Text Processing

An important part of working with the Unix shell is processing text directly from command line. We've done a bit of this, but Chapter 20 introduces a few more interesting tools.

The text tools can be used to create reports, generate HTML, or even send email messages, frequently using temp files to hold intermediate results.

  1. cat (again)
    1. The -A option to show unprintable characters.
    2. -n prints line numbers.
    3. -s suppresses blank lines.
  2. sort offers much control over how sorting is performed.
    1. -f ignore case.
    2. -r reverse.
    3. -t to specify a character (other than spaces) to separate fields.
    4. -k to specify a sort fields.
      1. Specify a range of field numbers which form the key.
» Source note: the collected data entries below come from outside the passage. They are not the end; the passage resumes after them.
-- ==== Sys2Proof/Syntax.lean ====
section
/-! DEFINITION. The commands of the DL24: one constructor for each row of spec/opcode_table.json. The table gives no
operands, so the operands are the model's (log 10): what the outside brings with the occurrence, and the order in which
blocks act where the manual lets them act in either order. -/

namespace Sys2Proof

/-- The general analog channels A0 to A7 (chapter 1). -/
inductive Chan where
  | a0 | a1 | a2 | a3 | a4 | a5 | a6 | a7
  deriving DecidableEq, Repr

/-- The sides of the machine, as seen in the direction of travel. -/
inductive Side where
  | left | right
  deriving DecidableEq, Repr

/-- The pulse inputs (chapter 2). -/
inductive PulseInput where
  | travel | belt | drum
  deriving DecidableEq, Repr

/-- One value for each general channel. -/
structure Chans (α : Type) where
  (a0 a1 a2 a3 a4 a5 a6 a7 : α)
  deriving DecidableEq, Repr

/-- One value for each side. -/
structure Sides (α : Type) where
  (left right : α)
  deriving DecidableEq, Repr

/-- One value for each pulse input. -/
structure Pulses (α : Type) where
  (travel belt drum : α)
  deriving DecidableEq, Repr

/-- The raw values of one scan of A0..A7 and S (R1). -/
structure Scan where
  chans  : Chans Raw
  supply : Raw
  deriving DecidableEq, Repr

/-- The levels of the configuration straps, true for high (R196). -/
structure Straps where
  (cfg0 cfg1 cfg2 cfg3 : Bool)
  deriving DecidableEq, Repr

/-- The orders that one sample set leaves open (log 4). -/
structure SampleOrder where
  /-- R21: the ZERO capture counts the sample set before a channel's loss fails it. -/
  captureFirst : Bool
  /-- R192: the supply monitor judges before the side readings are worked out. -/
  monitorFirst : Bool
  /-- R114: the DLM acts before the loop updates. -/
  loadFirst : Bool
  /-- R92: the CSC acts on a reference loss before the loop updates. -/
  lossFirst : Bool
  /-- Steps the table lists by themselves are left due for their own commands (log 3). -/
  apart : Bool
  deriving DecidableEq, Repr

/-- The commands. A request carries the tag and the payload bytes of its telegram; a request row that fixes the first
payload byte (a section id, a selector, a kind, a mode) carries the bytes after it. -/
inductive Instr where
  /-- POWER_ON_RESET (R196): RESETn is released with these strap levels. -/
  | powerOnReset (straps : Straps)
  /-- RESTART_RESET (R202). -/
  | restartReset
  /-- SAMPLE_SET (R1). -/
  | sampleSet (scan : Scan) (order : SampleOrder)
  /-- CHANNEL_UNLOCK (R11): the channel's raw value of the sample set that unlocks it (log 7). -/
  | channelUnlock (ch : Chan) (raw : Raw)
  /-- CHANNEL_LOCK (R12): the channel's raw value of the sample set that locks it (log 7). -/
  | channelLock (ch : Chan) (raw : Raw)
  /-- ZERO_CAPTURE_COMPLETE (R20). -/
  | zeroCaptureComplete
  /-- ENGAGE_DONE (R165). -/
  | engageDone
  /-- LIFT_DONE (R167). -/
  | liftDone
  /-- CLASS_WINDOW_CLOSE (R110). -/
  | classWindowClose
  /-- SUPPLY_LOW_SET (R191). -/
  | supplyLowSet
  /-- SUPPLY_LOW_CLEAR (R191). -/
  | supplyLowClear
  /-- SUPPLY_CUTOFF (R193). -/
  | supplyCutoff
  /-- QUALIFYING_EDGE (R26): a transition of a pulse pin (to high when `rising`), the level of TRAVEL_DIR, and whether
  the ramp acts before the intake if an advance follows (R103). -/
  | qualifyingEdge (input : PulseInput) (rising dirHigh rampFirst : Bool)
  /-- COUNTED_TRAVEL_EVENT (R28): the level of TRAVEL_DIR, and whether the ramp acts before the intake (R103). -/
  | countedTravelEvent (dirHigh rampFirst : Bool)
  /-- COUNTED_BELT_EVENT (R32). -/
  | countedBeltEvent
  /-- COUNTED_DRUM_EVENT (R34). -/
  | countedDrumEvent
  /-- SPEED_WINDOW_CLOSE (R33); `apart` leaves a belt stall due for its own command (log 3). -/
  | speedWindowClose (apart : Bool)
  /-- BELT_STALL (R132). -/
  | beltStall
  /-- DRUM_SPEED_UPDATE (R34); `apart` leaves the CSC's part of a drum stall for its own command (log 3). -/
  | drumSpeedUpdate (apart : Bool)
  /-- DRUM_STALL (R35). -/
  | drumStall
  /-- STATE_TIMER_EXPIRY (R168). -/
  | stateTimerExpiry
  /-- SILENCE_TIMER_EXPIRY (R177). -/
  | silenceTimerExpiry
  /-- JOG_EXPIRY (R188) of one leg output. -/
  | jogExpiry (side : Side)
  /-- STOP_ASSERTED (R173). -/
  | stopAsserted
  /-- STOP_RELEASED (R174). -/
  | stopReleased
  /-- STATUS_PERIOD_EXPIRY (R207). -/
  | statusPeriodExpiry
  /-- TRANSMIT_COMPLETE (R201). -/
  | transmitComplete
  /-- TELEGRAM_BAD_CRC (R197): the second CRC byte of a telegram whose CRC does not match. -/
  | telegramBadCrc (byte : Byte)
  /-- TELEGRAM_OVERLENGTH (R197): a length byte of 61..255. -/
  | telegramOverlength (byte : Byte)
  /-- FRAMING_ERROR (R196). -/
  | framingError
  /-- RECEIVE_GAP_TIMEOUT (R197). -/
  | receiveGapTimeout
  /-- UNKNOWN_REQUEST (R198): a good telegram that no other request row names. -/
  | unknownRequest (kind tag : Byte) (payload : List Byte)
  /-- IDENTIFY (R206). -/
  | identify (tag : Byte) (payload : List Byte)
  /-- POLL (R208). -/
  | poll (tag : Byte) (payload : List Byte)
  /-- RESTART (R202). -/
  | restart (tag : Byte) (payload : List Byte)
  /-- CONFIG_SET of section SENSOR (R23); the bytes after the section id. -/
  | configSetSensor (tag : Byte) (rest : List Byte)
  /-- CONFIG_SET of section SIDE (R52). -/
  | configSetSide (tag : Byte) (rest : List Byte)
  /-- CONFIG_SET of section PLAN (R76). -/
  | configSetPlan (tag : Byte) (rest : List Byte)
  /-- CONFIG_SET of section PULSE (R36). -/
  | configSetPulse (tag : Byte) (rest : List Byte)
  /-- CONFIG_SET of section BELT (R136). -/
  | configSetBelt (tag : Byte) (rest : List Byte)
  /-- CONFIG_SET of section LIMITS (R116). -/
  | configSetLimits (tag : Byte) (rest : List Byte)
  /-- CONFIG_SET of section OUTPUT (R194). -/
  | configSetOutput (tag : Byte) (rest : List Byte)
  /-- CONFIG_SET of section LINK (R205). -/
  | configSetLink (tag : Byte) (rest : List Byte)
  /-- CONFIG_SET of section SUPPLY (R194). -/
  | configSetSupply (tag : Byte) (rest : List Byte)
  /-- CONFIG_GET of section SENSOR (R24); the bytes after the section id. -/
  | configGetSensor (tag : Byte) (rest : List Byte)
  /-- CONFIG_GET of section SIDE (R53). -/
  | configGetSide (tag : Byte) (rest : List Byte)
  /-- CONFIG_GET of section PLAN (R77). -/
  | configGetPlan (tag : Byte) (rest : List Byte)
  /-- CONFIG_GET of section PULSE (R37). -/
  | configGetPulse (tag : Byte) (rest : List Byte)
  /-- CONFIG_GET of section BELT (R139). -/
  | configGetBelt (tag : Byte) (rest : List Byte)
  /-- CONFIG_GET of section LIMITS (R117, R182). -/
  | configGetLimits (tag : Byte) (rest : List Byte)
  /-- CONFIG_GET of section OUTPUT (R195). -/
  | configGetOutput (tag : Byte) (rest : List Byte)
  /-- CONFIG_GET of section LINK (R204). -/
  | configGetLink (tag : Byte) (rest : List Byte)
  /-- CONFIG_GET of section SUPPLY (R195). -/
  | configGetSupply (tag : Byte) (rest : List Byte)
  /-- LINTAB_LOAD (R9). -/
  | lintabLoad (tag : Byte) (payload : List Byte)
  /-- COMMISSION (R162). -/
  | commission (tag : Byte) (payload : List Byte)
  /-- DECOMMISSION (R163). -/
  | decommission (tag : Byte) (payload : List Byte)
  /-- PLAN_APPEND (R56). -/
  | planAppend (tag : Byte) (payload : List Byte)
  /-- PLAN_CLEAR (R59). -/
  | planClear (tag : Byte) (payload : List Byte)
  /-- PLAN_READ with selector WAYPOINTS (R60); the bytes after the selector. -/
  | planReadWaypoints (tag : Byte) (rest : List Byte)
  /-- PLAN_READ with selector WINDOWS (R60); the bytes after the selector. -/
  | planReadWindows (tag : Byte) (rest : List Byte)
  /-- WINDOW_SET (R68). -/
  | windowSet (tag : Byte) (payload : List Byte)
  /-- WINDOW_CLEAR (R72). -/
  | windowClear (tag : Byte) (payload : List Byte)
  /-- STATION_SET (R31). -/
  | stationSet (tag : Byte) (payload : List Byte)
  /-- ENGAGE (R164). -/
  | engage (tag : Byte) (payload : List Byte)
  /-- LIFT (R166). -/
  | lift (tag : Byte) (payload : List Byte)
  /-- HOLD of kind SOFT (R169); the bytes after the kind. -/
  | holdSoft (tag : Byte) (rest : List Byte)
  /-- HOLD of kind HARD (R169); the bytes after the kind. -/
  | holdHard (tag : Byte) (rest : List Byte)
  /-- RESUME (R170). -/
  | resume (tag : Byte) (payload : List Byte)
  /-- JOG (R187). -/
  | jog (tag : Byte) (payload : List Byte)
  /-- ZERO (R19). -/
  | zero (tag : Byte) (payload : List Byte)
  /-- SUBSTITUTE (R16). -/
  | substitute (tag : Byte) (payload : List Byte)
  /-- RELEASE (R17). -/
  | release (tag : Byte) (payload : List Byte)
  /-- MATERIAL_SET of mode MANUAL (R113); the bytes after the mode. -/
  | materialSetManual (tag : Byte) (rest : List Byte)
  /-- MATERIAL_SET of mode AUTO (R113); the bytes after the mode. -/
  | materialSetAuto (tag : Byte) (rest : List Byte)
  /-- BELT_MODE (R134). -/
  | beltMode (tag : Byte) (payload : List Byte)
  /-- TRUCK_NEXT (R142). -/
  | truckNext (tag : Byte) (payload : List Byte)
  /-- TRUCK_IN (R143). -/
  | truckIn (tag : Byte) (payload : List Byte)
  /-- TRUCK_OUT (R150). -/
  | truckOut (tag : Byte) (payload : List Byte)
  /-- TALLY_READ (R153). -/
  | tallyRead (tag : Byte) (payload : List Byte)
  /-- EVENT_ROUTE (R212). -/
  | eventRoute (tag : Byte) (payload : List Byte)
  /-- EVENT_ACK (R211). -/
  | eventAck (tag : Byte) (payload : List Byte)
  /-- RECEIVER_BYTE_TAKEN (R197): a byte arrives on LINK_RX. -/
  | receiverByteTaken (byte : Byte)
  /-- RESETN_ASSERTED (R180): RESETn is driven low. -/
  | resetnAsserted
  deriving DecidableEq, Repr

end Sys2Proof
end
One-based.
      2. May specify multiple -k's to sort on multiple keys.
    5. -u remove duplicate lines.
  3. uniq filters out duplicates in a sorted stream, much like using the -u option to sort.
  4. cut removes a part of each line.
    1. Use -c to select a list of character ranges.
    2. Use -f to select a list of fields.
    3. Fields separated by tab, or use -d.
    4. Often useful with pipes to perform separate cuts of different type.
    5. last | egrep -v '^wtmp begins|^reboot' | cut -c 1-9,23-37 | sort -u
  5. paste will combine lines from two files in pairs.
  6. join will combine lines based on a common field, modeled on a database join. Works on two files sorted on the join field.
    1. Fields specified in ways similar to sort and cut.
    2. Joins on first field by default.
    3. Files must be sorted on the join field (so maybe it's more of a merge).
  7. tr translate — character substitution.
    1. Lowercase letters: tr A-Z a-z < file.txt
    2. -d option deletes characters instead of replacing them.
    3. -s option will compress runs to a single.
    last | egrep -v '^wtmp begins|^reboot' | cut -c 1-9,23-37 | sort -u > tmp1 sort -t : -k 1 /etc/passwd | cut -d : -f 1,5 | tr : ' ' > tmp2 join tmp1 tmp2
  8. comm compares the lines of two sorted files. Makes three columns for those lines appearing in one, the other, or both.
  9. diff compare two (usually similar) files and summarize differences.
    1. Most often used with the -u option to display context format.
    2. Often used to inspect two different versions of a program.
  10. patch apply a diff to one version to reproduce the other.
    1. A way to store or transmit changes.
    2. Software source updates are sometimes distributed as diffs.
  11. sed stream editor. Various commands.